TASK REQUIREMENTS
Using the listing below, retype exactly the lines starting at the one with "else if 1000" and ending at the one with "def readerTryOff (r", and include both.

▬▬▬

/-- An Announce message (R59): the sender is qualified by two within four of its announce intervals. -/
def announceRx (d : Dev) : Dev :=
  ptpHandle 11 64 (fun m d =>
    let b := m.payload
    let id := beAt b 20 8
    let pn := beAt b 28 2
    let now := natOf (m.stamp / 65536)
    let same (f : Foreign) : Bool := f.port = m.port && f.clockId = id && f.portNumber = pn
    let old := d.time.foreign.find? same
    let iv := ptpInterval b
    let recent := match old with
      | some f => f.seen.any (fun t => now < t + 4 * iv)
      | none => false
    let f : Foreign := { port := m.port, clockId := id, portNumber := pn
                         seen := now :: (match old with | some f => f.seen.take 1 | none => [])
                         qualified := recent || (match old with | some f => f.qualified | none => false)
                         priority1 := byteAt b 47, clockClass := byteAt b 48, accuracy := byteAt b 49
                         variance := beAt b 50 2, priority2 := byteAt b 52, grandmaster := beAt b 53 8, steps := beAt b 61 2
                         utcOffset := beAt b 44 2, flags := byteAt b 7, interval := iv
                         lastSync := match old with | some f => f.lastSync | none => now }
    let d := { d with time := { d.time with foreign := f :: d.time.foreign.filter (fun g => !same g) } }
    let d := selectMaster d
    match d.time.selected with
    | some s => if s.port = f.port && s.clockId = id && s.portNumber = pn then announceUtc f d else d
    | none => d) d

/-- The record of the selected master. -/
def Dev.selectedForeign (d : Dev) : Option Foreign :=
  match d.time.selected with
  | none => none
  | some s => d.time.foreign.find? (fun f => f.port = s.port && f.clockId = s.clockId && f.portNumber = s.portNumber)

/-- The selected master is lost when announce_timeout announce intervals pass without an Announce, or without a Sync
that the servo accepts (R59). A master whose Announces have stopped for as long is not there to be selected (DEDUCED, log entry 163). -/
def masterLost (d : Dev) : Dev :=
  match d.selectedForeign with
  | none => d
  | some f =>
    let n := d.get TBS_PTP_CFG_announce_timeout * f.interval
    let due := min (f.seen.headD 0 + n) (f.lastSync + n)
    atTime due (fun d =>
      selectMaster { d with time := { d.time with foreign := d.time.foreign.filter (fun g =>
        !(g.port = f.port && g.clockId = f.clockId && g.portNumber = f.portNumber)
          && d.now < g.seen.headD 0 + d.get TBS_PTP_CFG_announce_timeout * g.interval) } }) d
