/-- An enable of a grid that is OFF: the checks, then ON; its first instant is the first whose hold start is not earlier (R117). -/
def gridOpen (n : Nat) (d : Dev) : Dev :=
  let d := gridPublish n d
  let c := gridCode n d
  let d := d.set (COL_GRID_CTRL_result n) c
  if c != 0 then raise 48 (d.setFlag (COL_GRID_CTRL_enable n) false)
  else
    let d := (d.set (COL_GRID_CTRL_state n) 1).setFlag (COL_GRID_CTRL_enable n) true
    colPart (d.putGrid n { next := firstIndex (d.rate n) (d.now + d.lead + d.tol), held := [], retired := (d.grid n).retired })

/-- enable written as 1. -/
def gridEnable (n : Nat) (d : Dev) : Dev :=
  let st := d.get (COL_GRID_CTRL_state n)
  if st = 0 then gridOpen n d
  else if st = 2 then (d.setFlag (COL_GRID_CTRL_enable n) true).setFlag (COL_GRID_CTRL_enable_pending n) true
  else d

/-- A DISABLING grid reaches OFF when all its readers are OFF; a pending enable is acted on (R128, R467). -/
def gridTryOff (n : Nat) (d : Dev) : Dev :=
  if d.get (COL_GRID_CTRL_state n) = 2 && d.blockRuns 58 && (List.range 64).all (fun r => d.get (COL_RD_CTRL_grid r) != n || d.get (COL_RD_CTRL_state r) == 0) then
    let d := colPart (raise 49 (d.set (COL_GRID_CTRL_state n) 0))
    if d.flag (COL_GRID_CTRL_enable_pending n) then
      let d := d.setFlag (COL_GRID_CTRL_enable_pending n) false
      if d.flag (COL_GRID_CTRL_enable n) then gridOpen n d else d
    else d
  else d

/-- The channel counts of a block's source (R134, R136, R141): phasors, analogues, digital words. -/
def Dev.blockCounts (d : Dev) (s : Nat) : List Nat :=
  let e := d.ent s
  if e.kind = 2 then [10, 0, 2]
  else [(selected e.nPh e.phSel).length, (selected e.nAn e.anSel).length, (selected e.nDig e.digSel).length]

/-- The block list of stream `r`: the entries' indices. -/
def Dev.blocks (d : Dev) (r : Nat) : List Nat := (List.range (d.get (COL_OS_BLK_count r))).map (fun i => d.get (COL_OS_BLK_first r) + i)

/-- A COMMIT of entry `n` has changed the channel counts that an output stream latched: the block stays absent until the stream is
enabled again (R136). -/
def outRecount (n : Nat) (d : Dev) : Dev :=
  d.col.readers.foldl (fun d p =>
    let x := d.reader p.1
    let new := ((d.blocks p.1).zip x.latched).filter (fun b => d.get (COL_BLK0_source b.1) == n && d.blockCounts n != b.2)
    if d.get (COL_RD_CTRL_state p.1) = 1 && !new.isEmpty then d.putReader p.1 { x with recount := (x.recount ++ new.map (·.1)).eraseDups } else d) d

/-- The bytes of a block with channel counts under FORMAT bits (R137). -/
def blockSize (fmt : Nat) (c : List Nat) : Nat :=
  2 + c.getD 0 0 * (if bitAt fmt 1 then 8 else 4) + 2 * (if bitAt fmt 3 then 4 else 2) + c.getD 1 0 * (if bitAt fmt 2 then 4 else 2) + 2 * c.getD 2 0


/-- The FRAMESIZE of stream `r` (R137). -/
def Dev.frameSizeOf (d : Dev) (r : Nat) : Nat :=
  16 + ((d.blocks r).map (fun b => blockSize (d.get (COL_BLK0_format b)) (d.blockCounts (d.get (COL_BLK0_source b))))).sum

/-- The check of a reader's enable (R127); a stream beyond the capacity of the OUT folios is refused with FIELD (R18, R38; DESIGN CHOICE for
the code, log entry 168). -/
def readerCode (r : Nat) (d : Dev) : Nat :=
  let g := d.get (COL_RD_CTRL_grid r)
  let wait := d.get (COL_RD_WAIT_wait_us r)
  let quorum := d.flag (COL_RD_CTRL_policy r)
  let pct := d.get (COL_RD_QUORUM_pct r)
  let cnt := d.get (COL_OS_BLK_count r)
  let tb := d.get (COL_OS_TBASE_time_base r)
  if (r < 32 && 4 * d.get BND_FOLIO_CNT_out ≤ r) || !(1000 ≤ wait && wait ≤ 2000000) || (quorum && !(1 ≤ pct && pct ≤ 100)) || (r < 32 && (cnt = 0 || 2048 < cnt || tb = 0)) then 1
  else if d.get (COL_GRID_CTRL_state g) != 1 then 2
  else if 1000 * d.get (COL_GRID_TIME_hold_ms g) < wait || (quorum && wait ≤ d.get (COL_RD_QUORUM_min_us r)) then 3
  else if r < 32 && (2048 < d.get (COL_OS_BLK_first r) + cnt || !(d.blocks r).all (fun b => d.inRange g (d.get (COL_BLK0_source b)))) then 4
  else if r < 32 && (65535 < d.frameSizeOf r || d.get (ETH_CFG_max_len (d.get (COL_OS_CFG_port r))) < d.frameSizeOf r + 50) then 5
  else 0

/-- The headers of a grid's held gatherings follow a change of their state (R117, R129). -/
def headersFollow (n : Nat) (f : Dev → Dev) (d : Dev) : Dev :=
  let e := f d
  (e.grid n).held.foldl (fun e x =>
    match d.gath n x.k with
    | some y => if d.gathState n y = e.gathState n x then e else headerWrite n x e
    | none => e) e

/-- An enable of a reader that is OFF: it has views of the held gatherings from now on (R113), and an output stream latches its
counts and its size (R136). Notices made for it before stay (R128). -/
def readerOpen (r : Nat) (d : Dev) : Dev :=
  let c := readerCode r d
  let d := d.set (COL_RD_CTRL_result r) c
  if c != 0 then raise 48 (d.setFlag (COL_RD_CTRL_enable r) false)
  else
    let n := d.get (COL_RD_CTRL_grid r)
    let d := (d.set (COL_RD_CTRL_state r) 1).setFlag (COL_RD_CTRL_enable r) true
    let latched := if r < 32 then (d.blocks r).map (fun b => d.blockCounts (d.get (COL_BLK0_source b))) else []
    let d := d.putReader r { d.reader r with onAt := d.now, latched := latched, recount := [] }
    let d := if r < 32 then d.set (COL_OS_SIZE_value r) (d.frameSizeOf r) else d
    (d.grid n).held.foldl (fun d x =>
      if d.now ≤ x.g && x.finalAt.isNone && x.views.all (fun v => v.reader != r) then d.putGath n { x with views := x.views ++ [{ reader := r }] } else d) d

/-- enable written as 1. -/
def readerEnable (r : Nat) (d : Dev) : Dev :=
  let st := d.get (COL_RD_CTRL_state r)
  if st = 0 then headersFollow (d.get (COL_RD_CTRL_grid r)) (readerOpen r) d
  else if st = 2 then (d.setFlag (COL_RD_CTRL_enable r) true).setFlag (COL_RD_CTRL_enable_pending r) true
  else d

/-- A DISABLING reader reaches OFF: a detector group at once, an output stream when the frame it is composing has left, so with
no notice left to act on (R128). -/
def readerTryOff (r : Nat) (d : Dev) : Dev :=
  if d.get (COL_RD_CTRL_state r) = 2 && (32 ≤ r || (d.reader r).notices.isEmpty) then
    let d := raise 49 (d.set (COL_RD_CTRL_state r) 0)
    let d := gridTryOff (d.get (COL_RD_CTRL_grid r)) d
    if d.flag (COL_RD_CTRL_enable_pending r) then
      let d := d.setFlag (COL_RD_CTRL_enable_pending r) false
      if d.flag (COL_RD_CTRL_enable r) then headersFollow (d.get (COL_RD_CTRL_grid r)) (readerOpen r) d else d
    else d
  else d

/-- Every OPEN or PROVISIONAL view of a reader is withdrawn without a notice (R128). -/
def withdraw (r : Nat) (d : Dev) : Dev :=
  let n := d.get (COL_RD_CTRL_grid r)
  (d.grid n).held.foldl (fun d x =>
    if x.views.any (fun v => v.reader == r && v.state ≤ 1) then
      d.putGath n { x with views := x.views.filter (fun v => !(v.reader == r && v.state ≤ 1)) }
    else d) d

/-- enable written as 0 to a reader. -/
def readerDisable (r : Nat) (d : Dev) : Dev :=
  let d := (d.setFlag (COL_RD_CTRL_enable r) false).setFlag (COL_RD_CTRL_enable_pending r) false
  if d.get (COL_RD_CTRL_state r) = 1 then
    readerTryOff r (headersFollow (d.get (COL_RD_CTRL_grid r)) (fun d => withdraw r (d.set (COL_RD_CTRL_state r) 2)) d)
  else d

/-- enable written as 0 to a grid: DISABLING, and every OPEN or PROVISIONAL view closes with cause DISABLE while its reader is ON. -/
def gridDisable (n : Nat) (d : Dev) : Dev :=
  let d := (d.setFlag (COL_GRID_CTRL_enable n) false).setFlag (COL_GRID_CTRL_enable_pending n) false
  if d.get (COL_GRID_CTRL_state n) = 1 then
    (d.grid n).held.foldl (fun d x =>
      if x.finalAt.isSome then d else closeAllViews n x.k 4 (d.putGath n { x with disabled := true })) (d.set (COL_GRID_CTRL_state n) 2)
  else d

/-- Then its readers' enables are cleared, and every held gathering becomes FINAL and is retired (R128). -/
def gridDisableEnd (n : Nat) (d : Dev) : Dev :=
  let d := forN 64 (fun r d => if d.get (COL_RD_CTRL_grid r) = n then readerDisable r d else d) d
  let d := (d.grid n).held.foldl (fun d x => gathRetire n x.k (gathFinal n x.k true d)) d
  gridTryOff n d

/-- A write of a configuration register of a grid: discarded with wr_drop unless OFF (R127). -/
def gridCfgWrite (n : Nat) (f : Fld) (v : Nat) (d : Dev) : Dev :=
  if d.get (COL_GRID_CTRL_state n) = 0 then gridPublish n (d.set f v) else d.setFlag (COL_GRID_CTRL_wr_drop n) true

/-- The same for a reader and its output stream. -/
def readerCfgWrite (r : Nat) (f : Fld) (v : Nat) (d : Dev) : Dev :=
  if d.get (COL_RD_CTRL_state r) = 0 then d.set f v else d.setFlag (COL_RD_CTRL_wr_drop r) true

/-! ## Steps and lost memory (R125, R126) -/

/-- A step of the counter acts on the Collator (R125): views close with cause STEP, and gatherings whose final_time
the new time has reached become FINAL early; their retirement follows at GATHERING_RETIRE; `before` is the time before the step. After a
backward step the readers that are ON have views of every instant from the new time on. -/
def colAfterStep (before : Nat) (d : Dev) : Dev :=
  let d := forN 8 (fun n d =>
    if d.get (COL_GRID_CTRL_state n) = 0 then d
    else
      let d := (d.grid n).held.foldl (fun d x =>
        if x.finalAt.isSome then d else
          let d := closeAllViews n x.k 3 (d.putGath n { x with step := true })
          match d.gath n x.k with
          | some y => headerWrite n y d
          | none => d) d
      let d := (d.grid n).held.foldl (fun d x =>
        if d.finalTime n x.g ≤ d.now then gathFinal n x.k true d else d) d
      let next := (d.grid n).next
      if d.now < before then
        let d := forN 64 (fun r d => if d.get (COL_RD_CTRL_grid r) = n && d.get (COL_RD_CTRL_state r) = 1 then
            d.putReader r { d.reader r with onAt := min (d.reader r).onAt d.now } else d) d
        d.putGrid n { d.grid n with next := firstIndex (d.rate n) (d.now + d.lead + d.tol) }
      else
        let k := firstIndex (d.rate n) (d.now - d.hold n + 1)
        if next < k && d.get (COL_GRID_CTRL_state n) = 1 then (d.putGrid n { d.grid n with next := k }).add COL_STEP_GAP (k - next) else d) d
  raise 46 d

▬▬▬

YOUR RESPONSE
  else if 1000 * d.get (COL_GRID_TIME_hold_ms g) < wait || (quorum && wait ≤ d.get (COL_RD_QUORUM_min_us r)) then 3
  else if r < 32 && (2048 < d.get (COL_OS_BLK_first r) + cnt || !(d.blocks r).all (fun b => d.inRange g (d.get (COL_BLK0_source b)))) then 4
  else if r < 32 && (65535 < d.frameSizeOf r || d.get (ETH_CFG_max_len (d.get (COL_OS_CFG_port r))) < d.frameSizeOf r + 50) then 5
  else 0

/-- The headers of a grid's held gatherings follow a change of their state (R117, R129). -/
def headersFollow (n : Nat) (f : Dev → Dev) (d : Dev) : Dev :=
  let e := f d
  (e.grid n).held.foldl (fun e x =>
    match d.gath n x.k with
    | some y => if d.gathState n y = e.gathState n x then e else headerWrite n x e
    | none => e) e

/-- An enable of a reader that is OFF: it has views of the held gatherings from now on (R113), and an output stream latches its
counts and its size (R136). Notices made for it before stay (R128). -/
def readerOpen (r : Nat) (d : Dev) : Dev :=
  let c := readerCode r d
  let d := d.set (COL_RD_CTRL_result r) c
  if c != 0 then raise 48 (d.setFlag (COL_RD_CTRL_enable r) false)
  else
    let n := d.get (COL_RD_CTRL_grid r)
    let d := (d.set (COL_RD_CTRL_state r) 1).setFlag (COL_RD_CTRL_enable r) true
    let latched := if r < 32 then (d.blocks r).map (fun b => d.blockCounts (d.get (COL_BLK0_source b))) else []
    let d := d.putReader r { d.reader r with onAt := d.now, latched := latched, recount := [] }
    let d := if r < 32 then d.set (COL_OS_SIZE_value r) (d.frameSizeOf r) else d
    (d.grid n).held.foldl (fun d x =>
      if d.now ≤ x.g && x.finalAt.isNone && x.views.all (fun v => v.reader != r) then d.putGath n { x with views := x.views ++ [{ reader := r }] } else d) d

/-- enable written as 1. -/
def readerEnable (r : Nat) (d : Dev) : Dev :=
  let st := d.get (COL_RD_CTRL_state r)
  if st = 0 then headersFollow (d.get (COL_RD_CTRL_grid r)) (readerOpen r) d
  else if st = 2 then (d.setFlag (COL_RD_CTRL_enable r) true).setFlag (COL_RD_CTRL_enable_pending r) true
  else d

/-- A DISABLING reader reaches OFF: a detector group at once, an output stream when the frame it is composing has left, so with
no notice left to act on (R128). -/
def readerTryOff (r : Nat) (d : Dev) : Dev :=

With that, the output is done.